- _Collected data entries_
def exec (i : Instr) (s : State) : Host.Outcome State Fault Refusal :=
  match i with
  | .registerWrite dma addr write => Sys2Proof.Machine.execRegisterWrite dma addr write s
  | .sampleBoundary => Sys2Proof.Machine.execSampleBoundary s
  | .contourPass r b x bad => Sys2Proof.Machine.execContourPass r b x bad s
  | .matrixPass r b x bad => Sys2Proof.Machine.execMatrixPass r b x bad s
  | .phasePass r b u x bad => Sys2Proof.Machine.execPhasePass r b u x bad s
  | .macPass c x bad => Sys2Proof.Machine.execMacPass c x bad s
  | .glazePass r b g cell bad => Sys2Proof.Machine.execGlazePass r b g cell bad s
  | .nop c => Sys2Proof.Machine.execNop c s
  | .endPass c => Sys2Proof.Machine.execEndPass c s
  | .bra c target => Sys2Proof.Machine.execBra c target s
  | .bcc c cond target => Sys2Proof.Machine.execBcc c cond target s
  | .doLoop c count stop => Sys2Proof.Machine.execDoLoop c count stop s
  | .rep c count => Sys2Proof.Machine.execRep c count s
  | .repFromRegister c reg => Sys2Proof.Machine.execRepFromRegister c reg s
  | .inj c src page view word => Sys2Proof.Machine.execInj c src page view word s
  | .ldi c dst imm => Sys2Proof.Machine.execLdi c dst imm s
  | .mvx c fields => Sys2Proof.Machine.execMvx c fields s
  | .move c dst src => Sys2Proof.Machine.execMove c dst src s
  | .pmovOp c d x mv => Sys2Proof.Machine.execPmovOp c d x mv s
  | .mpyOp c d x mv => Sys2Proof.Machine.execMpyOp c d x mv s
  | .mpynOp c d x mv => Sys2Proof.Machine.execMpynOp c d x mv s
  | .macOp c d x mv => Sys2Proof.Machine.execMacOp c d x mv s
  | .macnOp c d x mv => Sys2Proof.Machine.execMacnOp c d x mv s
  | .ldOp c d x mv => Sys2Proof.Machine.execLdOp c d x mv s
  | .addOp c d x mv => Sys2Proof.Machine.execAddOp c d x mv s
  | .subOp c d x mv => Sys2Proof.Machine.execSubOp c d x mv s
  | .negOp c d x mv => Sys2Proof.Machine.execNegOp c d x mv s
  | .absOp c d x mv => Sys2Proof.Machine.execAbsOp c d x mv s
  | .clrOp c d x mv => Sys2Proof.Machine.execClrOp c d x mv s
  | .shlOp c d x mv => Sys2Proof.Machine.execShlOp c d x mv s
  | .shrOp c d x mv => Sys2Proof.Machine.execShrOp c d x mv s
  | .andOp c d x mv => Sys2Proof.Machine.execAndOp c d x mv s
  | .orOp c d x mv => Sys2Proof.Machine.execOrOp c d x mv s
  | .eorOp c d x mv => Sys2Proof.Machine.execEorOp c d x mv s
  | .cmpOp c d x mv => Sys2Proof.Machine.execCmpOp c d x mv s
  | .maxOp c d x mv => Sys2Proof.Machine.execMaxOp c d x mv s
  | .minOp c d x mv => Sys2Proof.Machine.execMinOp c d x mv s
  | .clipOp c d x mv => Sys2Proof.Machine.execClipOp c d x mv s
  | .tapOp c d x mv => Sys2Proof.Machine.execTapOp c d x mv s
  | .tapnOp c d x mv => Sys2Proof.Machine.execTapnOp c d x mv s
  | .illegal c word => Sys2Proof.Machine.execIllegal c word s
  | .injectionDelivery c => Sys2Proof.Machine.execInjectionDelivery c s
  | .fenceTake c => Sys2Proof.Machine.execFenceTake c s
  | .haltTake c => Sys2Proof.Machine.execHaltTake c s
  | .budgetCut c => Sys2Proof.Machine.execBudgetCut c s
  | .budgetRampEnd r b x => Sys2Proof.Machine.execBudgetRampEnd r b x s
  | .glazeEnd r b x => Sys2Proof.Machine.execGlazeEnd r b x s
  | .tailEnd r b x => Sys2Proof.Machine.execTailEnd r b x s
  | .blkLoadRequest r b value => Sys2Proof.Machine.execBlkLoadRequest r b value s
  | .blockDisable r b => Sys2Proof.Machine.execBlockDisable r b s
  | .blockEnable r b => Sys2Proof.Machine.execBlockEnable r b s
  | .blockDrainEnd r b => Sys2Proof.Machine.execBlockDrainEnd r b s
  | .templateLoad r => Sys2Proof.Machine.execTemplateLoad r s
  | .templateLoadDone r => Sys2Proof.Machine.execTemplateLoadDone r s
  | .blockWake r => Sys2Proof.Machine.execBlockWake r s
  | .blockWakeDone r => Sys2Proof.Machine.execBlockWakeDone r s
  | .blockPowerGate r b => Sys2Proof.Machine.execBlockPowerGate r b s
  | .cacheRefillDone r b line => Sys2Proof.Machine.execCacheRefillDone r b line s
  | .mdatRead r b => Sys2Proof.Machine.execMdatRead r b s
  | .mdatWrite r b value => Sys2Proof.Machine.execMdatWrite r b value s
  | .tbload => Sys2Proof.Machine.execTbload s
  | .tbLoadApply => Sys2Proof.Machine.execTbLoadApply s
  | .tblRead dma => Sys2Proof.Machine.execTblRead dma s
  | .estopSet => Sys2Proof.Machine.execEstopSet s
  | .engineStopFadeEnd => Sys2Proof.Machine.execEngineStopFadeEnd s
  | .estopClear => Sys2Proof.Machine.execEstopClear s
  | .emodeWrite mode => Sys2Proof.Machine.execEmodeWrite mode s
  | .pllLockLoss pll => Sys2Proof.Machine.execPllLockLoss pll s
  | .fsyncGroupEdge err => Sys2Proof.Machine.execFsyncGroupEdge err s
  | .fsyncTimeout => Sys2Proof.Machine.execFsyncTimeout s
  | .hostFrameAccept lane ump later words => Sys2Proof.Machine.execHostFrameAccept lane ump later words s
  | .easelService => Sys2Proof.Machine.execEaselService s
  | .frameNop w0 w1 w2 => Sys2Proof.Machine.execFrameNop w0 w1 w2 s
  | .noteOn w0 w1 w2 => Sys2Proof.Machine.execNoteOn w0 w1 w2 s
  | .noteOff w0 w1 w2 => Sys2Proof.Machine.execNoteOff w0 w1 w2 s
  | .noteCtl w0 w1 w2 => Sys2Proof.Machine.execNoteCtl w0 w1 w2 s
  | .partWord w0 w1 w2 => Sys2Proof.Machine.execPartWord w0 w1 w2 s
  | .voiceWord w0 w1 w2 => Sys2Proof.Machine.execVoiceWord w0 w1 w2 s
  | .bulk w0 w1 w2 data => Sys2Proof.Machine.execBulk w0 w1 w2 data s
  | .cancel w0 w1 w2 => Sys2Proof.Machine.execCancel w0 w1 w2 s
  | .allOff w0 w1 w2 => Sys2Proof.Machine.execAllOff w0 w1 w2 s
  | .allSoundOff w0 w1 w2 => Sys2Proof.Machine.execAllSoundOff w0 w1 w2 s
  | .sustain w0 w1 w2 => Sys2Proof.Machine.execSustain w0 w1 w2 s
  | .timedStoreRelease => Sys2Proof.Machine.execTimedStoreRelease s
  | .readyListWrite r => Sys2Proof.Machine.execReadyListWrite r s
  | .evictLoad r b => Sys2Proof.Machine.execEvictLoad r b s
  | .umpPacket lane words => Sys2Proof.Machine.execUmpPacket lane words s
  | .jrClock group time => Sys2Proof.Machine.execJrClock group time s
  | .jrTimestamp lane group time => Sys2Proof.Machine.execJrTimestamp lane group time s
  | .midiByte port byte framingBad => Sys2Proof.Machine.execMidiByte port byte framingBad s
  | .activeSensingTimeout port => Sys2Proof.Machine.execActiveSensingTimeout port s
  | .detectorEvent c release peak => Sys2Proof.Machine.execDetectorEvent c release peak s
  | .motxWrite o byte => Sys2Proof.Machine.execMotxWrite o byte s
  | .midiOutByte o => Sys2Proof.Machine.execMidiOutByte o s
  | .partCreate p => Sys2Proof.Machine.execPartCreate p s
  | .partDestroy p => Sys2Proof.Machine.execPartDestroy p s
  | .partDestroyGlaze p => Sys2Proof.Machine.execPartDestroyGlaze p s
  | .entryReturn => Sys2Proof.Machine.execEntryReturn s
  | .busGainWrite j value => Sys2Proof.Machine.execBusGainWrite j value s
  | .blockFadeEnd r b => Sys2Proof.Machine.execBlockFadeEnd r b s
  | .aoEnable k => Sys2Proof.Machine.execAoEnable k s
  | .aoDisable k => Sys2Proof.Machine.execAoDisable k s
  | .aoMute k => Sys2Proof.Machine.execAoMute k s
  | .aoUnmute k => Sys2Proof.Machine.execAoUnmute k s
  | .aoRampEnd k => Sys2Proof.Machine.execAoRampEnd k s
  | .aoCurrentLimit k => Sys2Proof.Machine.execAoCurrentLimit k s
  | .cvUpdate c => Sys2Proof.Machine.execCvUpdate c s
  | .cvCodeWrite c code => Sys2Proof.Machine.execCvCodeWrite c code s
  | .cvSpanWrite c span => Sys2Proof.Machine.execCvSpanWrite c span s
  | .cvSpanClampEnd c => Sys2Proof.Machine.execCvSpanClampEnd c s
  | .cvDisable c => Sys2Proof.Machine.execCvDisable c s
  | .cvRampEnd c => Sys2Proof.Machine.execCvRampEnd c s
  | .deglitchHoldEnd c => Sys2Proof.Machine.execDeglitchHoldEnd c s
  | .cvCurrentLimit c => Sys2Proof.Machine.execCvCurrentLimit c s
  | .vnegOkRise => Sys2Proof.Machine.execVnegOkRise s
  | .vnegOkFall => Sys2Proof.Machine.execVnegOkFall s
  | .chargePumpStop => Sys2Proof.Machine.execChargePumpStop s
  | .cvPhrst mask => Sys2Proof.Machine.execCvPhrst mask s
  | .cvGroupPrst g => Sys2Proof.Machine.execCvGroupPrst g s
  | .cvCheck g differs agrees => Sys2Proof.Machine.execCvCheck g differs agrees s
  | .aiSync mask => Sys2Proof.Machine.execAiSync mask s
  | .aiEnable c => Sys2Proof.Machine.execAiEnable c s
  | .aiDisable c => Sys2Proof.Machine.execAiDisable c s
  | .aiRespWrite c resp => Sys2Proof.Machine.execAiRespWrite c resp s
  | .xfadeEnd c => Sys2Proof.Machine.execXfadeEnd c s
  | .decimOutput c y yNew mods ovl => Sys2Proof.Machine.execDecimOutput c y yNew mods ovl s
  | .aiDeliver c y => Sys2Proof.Machine.execAiDeliver c y s
  | .aiDataRead c => Sys2Proof.Machine.execAiDataRead c s
  | .decimFault c => Sys2Proof.Machine.execDecimFault c s
  | .saEnable p => Sys2Proof.Machine.execSaEnable p s
  | .saDisable p => Sys2Proof.Machine.execSaDisable p s
  | .saFadeEnd p => Sys2Proof.Machine.execSaFadeEnd p s
  | .saFrame p words clock => Sys2Proof.Machine.execSaFrame p words clock s
  | .saLoopTimeout p => Sys2Proof.Machine.execSaLoopTimeout p s
  | .saDataRead q => Sys2Proof.Machine.execSaDataRead q s
  | .writeBufferLand r => Sys2Proof.Machine.execWriteBufferLand r s
  | .fenceRead r dma => Sys2Proof.Machine.execFenceRead r dma s
  | .fenceReadComplete r => Sys2Proof.Machine.execFenceReadComplete r s
  | .eccCorrect k word => Sys2Proof.Machine.execEccCorrect k word s
  | .eccUncorrectable k word => Sys2Proof.Machine.execEccUncorrectable k word s
  | .bankWake r => Sys2Proof.Machine.execBankWake r s
  | .bankRetentionReturn r => Sys2Proof.Machine.execBankRetentionReturn r s
  | .restorerStep => Sys2Proof.Machine.execRestorerStep s
  | .xsPageProgram x count => Sys2Proof.Machine.execXsPageProgram x count s
  | .xsErase4k x => Sys2Proof.Machine.execXsErase4k x s
  | .xsErase64k x => Sys2Proof.Machine.execXsErase64k x s
  | .xsReadStatus x status => Sys2Proof.Machine.execXsReadStatus x status s
  | .xsCmdDone x ready => Sys2Proof.Machine.execXsCmdDone x ready s
  | .xsDataWrite x value => Sys2Proof.Machine.execXsDataWrite x value s
  | .xsProtoWrite x => Sys2Proof.Machine.execXsProtoWrite x s
  | .xspiReadFail x => Sys2Proof.Machine.execXspiReadFail x s
  | .streamRefill x => Sys2Proof.Machine.execStreamRefill x s
  | .dmaStart n => Sys2Proof.Machine.execDmaStart n s
  | .dmaStop n => Sys2Proof.Machine.execDmaStop n s
  | .dmaBurst same => Sys2Proof.Machine.execDmaBurst s same
  | .triggerPulse l => Sys2Proof.Machine.execTriggerPulse l s
  | .trgswWrite mask => Sys2Proof.Machine.execTrgswWrite mask s
  | .gpEdge pin level => Sys2Proof.Machine.execGpEdge pin level s
  | .timerTick n => Sys2Proof.Machine.execTimerTick n s
  | .timerReset n => Sys2Proof.Machine.execTimerReset n s
  | .timerCntWrite n value => Sys2Proof.Machine.execTimerCntWrite n value s
  | .timerCmp1Write n value => Sys2Proof.Machine.execTimerCmp1Write n value s
  | .timerPerWrite n value => Sys2Proof.Machine.execTimerPerWrite n value s
  | .timerCapture n => Sys2Proof.Machine.execTimerCapture n s
  | .timerCapRead n dma => Sys2Proof.Machine.execTimerCapRead n dma s
  | .timerCntRead n dma => Sys2Proof.Machine.execTimerCntRead n dma s
  | .tempoStart => Sys2Proof.Machine.execTempoStart s
  | .tempoStop => Sys2Proof.Machine.execTempoStop s
  | .tempoCont => Sys2Proof.Machine.execTempoCont s
  | .tempoTick => Sys2Proof.Machine.execTempoTick s
  | .wr addr words cut => Sys2Proof.Machine.execWr addr words cut s
  | .wrf addr words cut => Sys2Proof.Machine.execWrf addr words cut s
  | .rd addr count cut => Sys2Proof.Machine.execRd addr count cut s
  | .rdf addr count cut => Sys2Proof.Machine.execRdf addr count cut s
  | .eva selector words cut => Sys2Proof.Machine.execEva selector words cut s
  | .evb selector words cut => Sys2Proof.Machine.execEvb selector words cut s
  | .evc selector words cut => Sys2Proof.Machine.execEvc selector words cut s
  | .hostNop cut => Sys2Proof.Machine.execHostNop s cut
  | .widthReset => Sys2Proof.Machine.execWidthReset s
  | .unknownCommand cmd => Sys2Proof.Machine.execUnknownCommand cmd s
  | .postedWriteLand same => Sys2Proof.Machine.execPostedWriteLand s same
  | .evcRaise j => Sys2Proof.Machine.execEvcRaise j s
  | .eventSourceRaise j => Sys2Proof.Machine.execEventSourceRaise j s
  | .vinLoss => Sys2Proof.Machine.execVinLoss s
  | .brownOut env => Sys2Proof.Machine.execBrownOut env s
  | .pinReset env => Sys2Proof.Machine.execPinReset env s
  | .softwareReset value env => Sys2Proof.Machine.execSoftwareReset value env s
  | .faultReset logic env => Sys2Proof.Machine.execFaultReset logic env s
  | .tapReset => Sys2Proof.Machine.execTapReset s
  | .vioLoss env => Sys2Proof.Machine.execVioLoss env s
  | .bootStepTimeout env => Sys2Proof.Machine.execBootStepTimeout env s
  | .bootCont value env => Sys2Proof.Machine.execBootCont value env s
  | .bootLoad value env => Sys2Proof.Machine.execBootLoad value env s
  | .runtimeLoadEnd => Sys2Proof.Machine.execRuntimeLoadEnd s
  | .clrhist value => Sys2Proof.Machine.execClrhist value s
  | .journalWrite => Sys2Proof.Machine.execJournalWrite s
  | .journalCommit => Sys2Proof.Machine.execJournalCommit s
  | .journalWriteDone ready => Sys2Proof.Machine.execJournalWriteDone ready s
  | .portBRevoke r master => Sys2Proof.Machine.execPortBRevoke r master s
  | .dispatchRevoke r b => Sys2Proof.Machine.execDispatchRevoke r b s
  | .loadPathRevoke r => Sys2Proof.Machine.execLoadPathRevoke r s
  | .xspiCommandRevoke x => Sys2Proof.Machine.execXspiCommandRevoke x s
  | .cellStep => Sys2Proof.Machine.execCellStep s
  | .cellHandover differs => Sys2Proof.Machine.execCellHandover differs s
  | .cellTestDone fails => Sys2Proof.Machine.execCellTestDone fails s
  | .cellHandback differs => Sys2Proof.Machine.execCellHandback differs s
  | .buckFault k => Sys2Proof.Machine.execBuckFault k s
  | .buckCurrentLimit k => Sys2Proof.Machine.execBuckCurrentLimit k s
  | .bkaRestart regulates => Sys2Proof.Machine.execBkaRestart regulates s
  | .vinMeasure mv => Sys2Proof.Machine.execVinMeasure mv s
  | .tempMeasure celsius => Sys2Proof.Machine.execTempMeasure celsius s
  | .slackCheck r short => Sys2Proof.Machine.execSlackCheck r short s
  | .opPointFall r => Sys2Proof.Machine.execOpPointFall r s
  | .regionDoze r => Sys2Proof.Machine.execRegionDoze r s
  | .holdRequest key => Sys2Proof.Machine.execHoldRequest key s
  | .holdEntered => Sys2Proof.Machine.execHoldEntered s
  | .holdExit key => Sys2Proof.Machine.execHoldExit key s
  | .holdWakeMidi j => Sys2Proof.Machine.execHoldWakeMidi j s
  | .holdWakeGp pin rising => Sys2Proof.Machine.execHoldWakeGp pin rising s
  | .holdExitDone => Sys2Proof.Machine.execHoldExitDone s
  | .safProvisionSlot key slot => Sys2Proof.Machine.execSafProvisionSlot key slot s
  | .safRevokeSlot key slot => Sys2Proof.Machine.execSafRevokeSlot key slot s
  | .safSetSignreq key => Sys2Proof.Machine.execSafSetSignreq key s
  | .safProvisionDebugKey key => Sys2Proof.Machine.execSafProvisionDebugKey key s
  | .safSetDbgdis key => Sys2Proof.Machine.execSafSetDbgdis key s
  | .safCmdDone storeOk => Sys2Proof.Machine.execSafCmdDone storeOk s
  | .dbgChal => Sys2Proof.Machine.execDbgChal s
  | .dbgChalExpire => Sys2Proof.Machine.execDbgChalExpire s
  | .dbgVerify => Sys2Proof.Machine.execDbgVerify s
  | .dbgUnlockDone => Sys2Proof.Machine.execDbgUnlockDone s
  | .dbgLock => Sys2Proof.Machine.execDbgLock s
  | .dbgHaltWrite value => Sys2Proof.Machine.execDbgHaltWrite value s
  | .extest shift => Sys2Proof.Machine.execExtest shift s
  | .samplePreload pins shift => Sys2Proof.Machine.execSamplePreload pins shift s
  | .idcode => Sys2Proof.Machine.execIdcode s
  | .highz => Sys2Proof.Machine.execHighz s
  | .clamp => Sys2Proof.Machine.execClamp s
  | .bypass code => Sys2Proof.Machine.execBypass code s
  | .dbgacc shift same => Sys2Proof.Machine.execDbgacc shift s same
  | .vinRising => Sys2Proof.Machine.execVinRising s
  | .bkcReturn env => Sys2Proof.Machine.execBkcReturn env s
  | .bankWakeEnd r => Sys2Proof.Machine.execBankWakeEnd r s
  | .restorerStepDone reads => Sys2Proof.Machine.execRestorerStepDone reads s
  | .cellHoldTimeout => Sys2Proof.Machine.execCellHoldTimeout s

- _ACTIVITY_
Retype the portion of the data above that starts on the line with "Sys2Proof.Machine.execSoftwareReset value env s" and finishes on the line with "Sys2Proof.Machine.execCellHandover differs s", including both of those lines.

- _SOLUTION TO THIS PROBLEM_
  | .softwareReset value env => Sys2Proof.Machine.execSoftwareReset value env s
  | .faultReset logic env => Sys2Proof.Machine.execFaultReset logic env s
  | .tapReset => Sys2Proof.Machine.execTapReset s
  | .vioLoss env => Sys2Proof.Machine.execVioLoss env s
  | .bootStepTimeout env => Sys2Proof.Machine.execBootStepTimeout env s
  | .bootCont value env => Sys2Proof.Machine.execBootCont value env s
  | .bootLoad value env => Sys2Proof.Machine.execBootLoad value env s
  | .runtimeLoadEnd => Sys2Proof.Machine.execRuntimeLoadEnd s
  | .clrhist value => Sys2Proof.Machine.execClrhist value s
  | .journalWrite => Sys2Proof.Machine.execJournalWrite s
  | .journalCommit => Sys2Proof.Machine.execJournalCommit s
  | .journalWriteDone ready => Sys2Proof.Machine.execJournalWriteDone ready s
  | .portBRevoke r master => Sys2Proof.Machine.execPortBRevoke r master s
  | .dispatchRevoke r b => Sys2Proof.Machine.execDispatchRevoke r b s
  | .loadPathRevoke r => Sys2Proof.Machine.execLoadPathRevoke r s
  | .xspiCommandRevoke x => Sys2Proof.Machine.execXspiCommandRevoke x s
  | .cellStep => Sys2Proof.Machine.execCellStep s
  | .cellHandover differs => Sys2Proof.Machine.execCellHandover differs s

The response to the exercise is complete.